Do it as soon as you wake up. Don't sit up, don't start thinking about stuff, don't even try to wake up fully. Just groggily grab your watch or whatever and take your pulse. Do it a few days in a row, then take a look at what those numbers mean. Your doctor would need that information anyway if you go see one, might as well find out.

Then make the good lifestyle changes anyway, although be careful with the exercise and ease into any new routine you may start, while you figure out how and when to get a checkup.
posted by shelleycat at 5:21 PM on February 4, 2010

Get off your ass and walk fast, run, climb stairs, etc., with a goal conditioning your heart by making it work harder.

Also, go out and buy a battery powered blood pressure cuff. It will give you your resting heart rate and your blood pressure. Take multiple readings over several weeks, all when you are resting. Write these down. Use the midrange set of values to decide if you have a high heart rate and high blood pressure. If so, take that information to the clinic, and see if they will give you prescriptions for some effective and cheap (generic) medicines to handle your symptoms.

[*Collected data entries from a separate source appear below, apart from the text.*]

/-- R118: the three decimal digits of V[x] go to MEM[I], MEM[I+1], MEM[I+2] and nothing else changes; if one of the
three lies above 0xFFF, DataWriteOutOfBounds is raised and nothing is written. -/
def Obligations.DecimalDigitsAreStored : Prop :=
  ∀ (x : Reg) (s : State),
    (s.i.toNat + 2 ≤ 0xFFF → ∃ t, exec (.ldBVx x) s = .next t ∧
      (t.readByte s.i.toNat).toNat = (s.reg x).toNat / 100 ∧
      (t.readByte (s.i.toNat + 1)).toNat = (s.reg x).toNat / 10 % 10 ∧
      (t.readByte (s.i.toNat + 2)).toNat = (s.reg x).toNat % 10 ∧
      MemKeptOutside s.i.toNat 3 s t ∧ t.pc = s.pc + 2 ∧ KeptBut [.mem] s t) ∧
    (0xFFF < s.i.toNat + 2 → exec (.ldBVx x) s =
      .next { s with fault := ⟨.dataWriteOutOfBounds, s.pc, encode (.ldBVx x),
        BitVec.ofNat 16 (max s.i.toNat 0x1000)⟩ })

/-- R119: V[0] to V[x] go to MEM[I] to MEM[I+x] and nothing else changes, I included; if the last address exceeds
0xFFF, DataWriteOutOfBounds is raised and nothing is written. -/
def Obligations.RegistersAreStored : Prop :=
  ∀ (x : Reg) (s : State),
    (s.i.toNat + x.val ≤ 0xFFF → ∃ t, exec (.ldMemVx x) s = .next t ∧
      (∀ r : Reg, r ≤ x → t.readByte (s.i.toNat + r.val) = s.reg r) ∧
      MemKeptOutside s.i.toNat (x.val + 1) s t ∧ t.pc = s.pc + 2 ∧ KeptBut [.mem] s t) ∧
    (0xFFF < s.i.toNat + x.val → exec (.ldMemVx x) s =
      .next { s with fault := ⟨.dataWriteOutOfBounds, s.pc, encode (.ldMemVx x),
        BitVec.ofNat 16 (max s.i.toNat 0x1000)⟩ })

/-- R120: MEM[I] to MEM[I+x] go to V[0] to V[x] and nothing else changes, I and the registers above x included; if
the last address exceeds 0xFFF, DataReadOutOfBounds is raised and no register is written. -/
def Obligations.RegistersAreLoaded : Prop :=
  ∀ (x : Reg) (s : State),
    (s.i.toNat + x.val ≤ 0xFFF → ∃ t, exec (.ldVxMem x) s = .next t ∧
      (∀ r : Reg, t.reg r = if r ≤ x then s.readByte (s.i.toNat + r.val) else s.reg r) ∧
      t.pc = s.pc + 2 ∧ KeptBut [.v] s t) ∧
    (0xFFF < s.i.toNat + x.val → exec (.ldVxMem x) s =
      .next { s with fault := ⟨.dataReadOutOfBounds, s.pc, encode (.ldVxMem x),
        BitVec.ofNat 16 (max s.i.toNat 0x1000)⟩ })

/-- R119, R120 and the source's round trip (95_test_vectors.md S8): registers stored, then overwritten in any way,
are read back at the same I exactly, with no reload of I. -/
def Obligations.StoreThenLoadReturnsTheRegisters : Prop :=
  ∀ (x : Reg) (s : State) (v : Vector Byte 16), s.i.toNat + x.val ≤ 0xFFF →
    ∃ t u, exec (.ldMemVx x) s = .next t ∧ exec (.ldVxMem x) { t with v := v } = .next u ∧
      (∀ r : Reg, r ≤ x → u.reg r = s.reg r) ∧ (∀ r : Reg, x < r → u.reg r = v[r.val]) ∧ u.i = s.i

/-! ### Display -/

/-- R132: CLS turns every pixel off and changes nothing else. -/
def Obligations.ClearScreenTurnsEveryPixelOff : Prop :=
  ∀ s : State, ∃ t, exec .cls s = .next t ∧ (∀ (x : Fin 64) (y : Fin 32), t.fb.pixel x y = false) ∧
    t.pc = s.pc + 2 ∧ KeptBut [.fb] s t

/-- R131, R133: a draw within bounds flips exactly the pixels a sprite bit falls on, the position read before VF is
written, and sets VF to 1 if one of them was on, else 0; n = 0 reads no memory and cannot fault; out of bounds
DataReadOutOfBounds is raised with no pixel and no flag changed. -/
def Obligations.DrawXorsTheSpriteAndFlagsCollision : Prop :=
  ∀ (x y : Reg) (n : BitVec 4) (s : State),
    ((n = 0 ∨ s.i.toNat + n.toNat - 1 ≤ 0xFFF) → ∃ t, exec (.drw x y n) s = .next t ∧
      (∀ (px : Fin 64) (py : Fin 32),
        (SpriteCovers s (s.reg x).toNat (s.reg y).toNat n.toNat px py → t.fb.pixel px py = !s.fb.pixel px py) ∧
        (¬ SpriteCovers s (s.reg x).toNat (s.reg y).toNat n.toNat px py → t.fb.pixel px py = s.fb.pixel px py)) ∧
      ((∃ px py, s.fb.pixel px py = true ∧ SpriteCovers s (s.reg x).toNat (s.reg y).toNat n.toNat px py) →
        t.reg 15 = 1) ∧
      ((¬ ∃ px py, s.fb.pixel px py = true ∧ SpriteCovers s (s.reg x).toNat (s.reg y).toNat n.toNat px py) →
        t.reg 15 = 0) ∧
      RegsKeptBut [15] s t ∧ t.pc = s.pc + 2 ∧ KeptBut [.v, .fb] s t) ∧
    (n ≠ 0 ∧ 0xFFF < s.i.toNat + n.toNat - 1 → exec (.drw x y n) s =
      .next { s with fault := ⟨.dataReadOutOfBounds, s.pc, encode (.drw x y n),
        BitVec.ofNat 16 (max s.i.toNat 0x1000)⟩ })

/-- R135: two equal draws in a row, at the same position (the flag written by the first may be a position register),
restore the framebuffer exactly; the first one's flag is 1 exactly when the sprite covers a pixel that was on, the
second one's exactly when it covers a pixel that was off before the first. -/
def Obligations.DoubleDrawRestoresTheScreen : Prop :=
  ∀ (x y : Reg) (n : BitVec 4) (s : State), (n = 0 ∨ s.i.toNat + n.toNat - 1 ≤ 0xFFF) →
    ∃ t, exec (.drw x y n) s = .next t ∧
      (t.reg 15 = 1 ↔
        ∃ px py, s.fb.pixel px py = true ∧ SpriteCovers s (s.reg x).toNat (s.reg y).toNat n.toNat px py) ∧
      (t.reg x = s.reg x → t.reg y = s.reg y → ∃ u, exec (.drw x y n) t = .next u ∧ u.fb = s.fb ∧
        (u.reg 15 = 1 ↔
          ∃ px py, s.fb.pixel px py = false ∧ SpriteCovers s (s.reg x).toNat (s.reg y).toNat n.toNat px py))

/-! ### Timer and keys -/

/-- R140, R141: LD Vx, DT and LD DT, Vx, with their frame. -/
def Obligations.TimerIsReadAndWritten : Prop :=
  ∀ (x : Reg) (s : State),
    (∃ t, exec (.ldVxDt x) s = .next t ∧ t.reg x = s.dt ∧
      RegsKeptBut [x] s t ∧ t.pc = s.pc + 2 ∧ KeptBut [.v] s t) ∧
    (∃ t, exec (.ldDtVx x) s = .next t ∧ t.dt = s.reg x ∧ t.pc = s.pc + 2 ∧ KeptBut [.dt] s t)

/-- R142, R143: SKP and SKNP test the latch numbered by V[x] and write pc alone; above 15 they raise
KeyIndexOutOfRange with nothing else changed. -/
def Obligations.KeyTestsSkipOnTheLatch : Prop :=
  ∀ (x : Reg) (s : State),
    (∀ key : Fin 16, (s.reg x).toNat = key.val →
      (∃ t, exec (.skp x) s = .next t ∧
        t.pc = s.pc + (if s.k[key.val] = true then 4 else 2) ∧ KeptBut [] s t) ∧
      (∃ t, exec (.sknp x) s = .next t ∧
        t.pc = s.pc + (if s.k[key.val] = true then 2 else 4) ∧ KeptBut [] s t)) ∧
    (15 < (s.reg x).toNat →
      exec (.skp x) s = .next { s with fault := ⟨.keyIndexOutOfRange, s.pc, encode (.skp x),
        BitVec.ofNat 16 (s.reg x).toNat⟩ } ∧
      exec (.sknp x) s = .next { s with fault := ⟨.keyIndexOutOfRange, s.pc, encode (.sknp x),
        BitVec.ofNat 16 (s.reg x).toNat⟩ })

/-! ### Words that are not defined instructions -/

/-- R68: the unrecognised words of families 8, E and F, Fx0A and Fx18 among them, advance pc and change nothing
else. -/
def Obligations.ReservedWordsOnlyAdvance : Prop :=
  ∀ (x y : Reg) (n : BitVec 4) (kk : Byte) (s : State),
    (n ∈ [0x8, 0x9, 0xA, 0xB, 0xC, 0xD, 0xF] → decodeWord (wordRR 0x8 x y n) = .reserved8 x y n) ∧
    (kk ∉ [0x9E, 0xA1] → decodeWord (wordRI 0xE x kk) = .reservedE x kk) ∧
    (kk ∉ [0x07, 0x15, 0x1E, 0x29, 0x33, 0x55, 0x65] → decodeWord (wordRI 0xF x kk) = .reservedF x kk) ∧
    (∃ t, exec (.reserved8 x y n) s = .next t ∧ t.pc = s.pc + 2 ∧ KeptBut [] s t) ∧
    (∃ t, exec (.reservedE x kk) s = .next t ∧ t.pc = s.pc + 2 ∧ KeptBut [] s t) ∧
    (∃ t, exec (.reservedF x kk) s = .next t ∧ t.pc = s.pc + 2 ∧ KeptBut [] s t)

/-- R69: a word of family 0 other than 00E0 and 00EE raises DecodeError, FAULT.op the word, with nothing else
changed. -/
def Obligations.IllegalWordsRaiseDecodeError : Prop :=
  ∀ (nnn : BitVec 12) (s : State), nnn ≠ 0x0E0 → nnn ≠ 0x0EE →
    decodeWord (wordA 0x0 nnn) = .illegal nnn ∧
    exec (.illegal nnn) s = .next { s with fault := ⟨.decodeError, s.pc, wordA 0x0 nnn, 0⟩ }

/-! ### Rules over all instructions -/

/-- R34, R21: what each instruction may write, said of every instruction: the registers its rule names, I by three,
SP by two and the entries by one, DT by one, the framebuffer by two, memory by two; none writes K or the host's
side. -/
def Obligations.OnlyTheNamedInstructionsWrite : Prop :=
  ∀ (i : Instr) (s t : State), exec i s = .next t →
    (∀ r : Reg, t.reg r ≠ s.reg r → i.writesReg r = true) ∧
    (t.i ≠ s.i → (∃ nnn, i = .ldINnn nnn) ∨ (∃ x, i = .addIVx x) ∨ (∃ x, i = .ldFVx x)) ∧
    (t.sp ≠ s.sp → i = .ret ∨ ∃ nnn, i = .call nnn) ∧
    (t.stk ≠ s.stk → ∃ nnn, i = .call nnn) ∧
    (t.dt ≠ s.dt → ∃ x, i = .ldDtVx x) ∧
    (t.fb ≠ s.fb → i = .cls ∨ ∃ x y n, i = .drw x y n) ∧
    ((∃ a, t.readByte a ≠ s.readByte a) → (∃ x, i = .ldBVx x) ∨ ∃ x, i = .ldMemVx x) ∧
    t.k = s.k ∧ t.boot = s.boot ∧ t.font = s.font ∧ t.host = s.host ∧ t.cycle = s.cycle ∧ t.flushed = s.flushed

/-- R150, R152, R153: every instruction raises its one fault under exactly its condition, with cause, pc0, the word
and the detail recorded and nothing else changed, and completes with FAULT untouched in every other case. -/
def Obligations.InstructionsFaultExactlyUnderTheirCondition : Prop :=
  ∀ (i : Instr) (s : State),
    (∀ c info, i.faultOf s = some (c, info) → exec i s = .next { s with fault := ⟨c, s.pc, encode i, info⟩ }) ∧
    (i.faultOf s = none → ∃ t, exec i s = .next t ∧ t.fault = s.fault)

/-- R164, R159: no instruction but Cxkk depends on the host's inputs, and Cxkk only on the random byte: with another
queue and cycle count (logs 2, 3) everything comes out the same. -/
def Obligations.OnlyRandomReadsTheHostInput : Prop :=
  ∀ (i : Instr) (s t : State) (host : List HostEvent) (cycle : Nat), exec i s = .next t →
    (∀ x kk, i = .rndVxKk x kk → ({ s with host := host, cycle := cycle } : State).input.rnd = s.input.rnd) →
    exec i { s with host := host, cycle := cycle } = .next { t with host := host, cycle := cycle }

/-! ### The machine cycle -/

/-- R63, R46, R159: when the host issues a machine cycle and the engine is not halted, the two bytes at pc, the
first one high, decode to i, and i runs; then, unless i raised a fault, the timer, the flush and the keys follow;
the host's event is used up and the cycle counted (the model's own, logs 3, 6, 7). -/
def Obligations.StepRunsTheDecodedInstruction : Prop :=
  ∀ (s : State) (i : Instr), s.ready → s.pc.toNat + 1 ≤ 0xFFF →
    decode [s.readByte s.pc.toNat, s.readByte (s.pc.toNat + 1)] = .ok (i, []) →
    ∃ t, exec i s = .next t ∧
      (t.halted = true →
        step s = .next { t with host := s.host.tail, cycle := s.cycle + 1, boot := .started }) ∧
      (t.halted = false →
        step s = .next { t with
          dt := if s.input.tick = true ∧ t.dt ≠ 0 then t.dt - 1 else t.dt
          flushed := if s.input.tick = true then t.fb :: s.flushed else s.flushed
          k := applyKeys t.k s.input.keys
          host := s.host.tail, cycle := s.cycle + 1, boot := .started })

/-- R160, R165: after an instruction that raised no fault, a tick takes one from DT unless it is 0 and hands the
framebuffer to the host as the instruction left it; without a tick neither happens. The record of snapshots is the
model's own (log 8). -/
def Obligations.TickCountsDownAndFlushes : Prop :=
  ∀ (s t u : State) (inp : CycleInput) (rest : List HostEvent), s.host = .cycle inp :: rest →
    s.halted = false → instructionCycle s = .next t → t.halted = false → step s = .next u →
    (inp.tick = true → u.dt.toNat = t.dt.toNat - 1 ∧ u.flushed = t.fb :: s.flushed) ∧
    (inp.tick = false → u.dt = t.dt ∧ u.flushed = s.flushed) ∧ u.fb = t.fb

/-- R162: after an instruction that raised no fault, every key's latch is the last of this cycle's events for it,
and a key with no event keeps its latch. -/
def Obligations.LastKeyEventWins : Prop :=
  ∀ (s t u : State) (inp : CycleInput) (rest : List HostEvent), s.host = .cycle inp :: rest →
    s.halted = false → instructionCycle s = .next t → t.halted = false → step s = .next u →
    ∀ key : Fin 16,
      (∀ before b after, inp.keys = before ++ (key, b) :: after → (∀ e ∈ after, e.1 ≠ key) →
        u.k[key.val] = b) ∧
      ((∀ e ∈ inp.keys, e.1 ≠ key) → u.k[key.val] = s.k[key.val])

You can use these readings to track your progress with heart training, from your new exercise program. You will possibly have the choice between working out on a regular basis, or taking pills for the rest of your life. Or both, like me.
posted by Midnight Skulker at 5:35 PM on February 4, 2010

Thanks for the responses, everyone. I used to be extremely active: I did weights 3 or 4 times a week, I played tennis or basketball very competitively for years (mostly volleyball and football in high school), and I used to take care of myself. I was very physically active.

An injury from a motorcycle accident put an end to most sports, and my sedentary job turned my active life into a boring, sedate one.

I'll see the doctor as soon as I can. I continued to take it throughout the day today, especially after being seated for about 15 to 20 minutes at a time, and it was the same - about 100 B.P.M.

I've just been really stressed out with work, interviews, budgeting and all that crap. I'm sure I've been nothing but a nightmare for my girlfriend.

I will report back on what the doctor says for the benefit of others in a similar situation as soon as I find out.
posted by consilience at 9:39 PM on February 4, 2010

I continued to take it throughout the day today, especially after being seated for about 15 to 20 minutes at a time, and it was the same - about 100 B.P.M.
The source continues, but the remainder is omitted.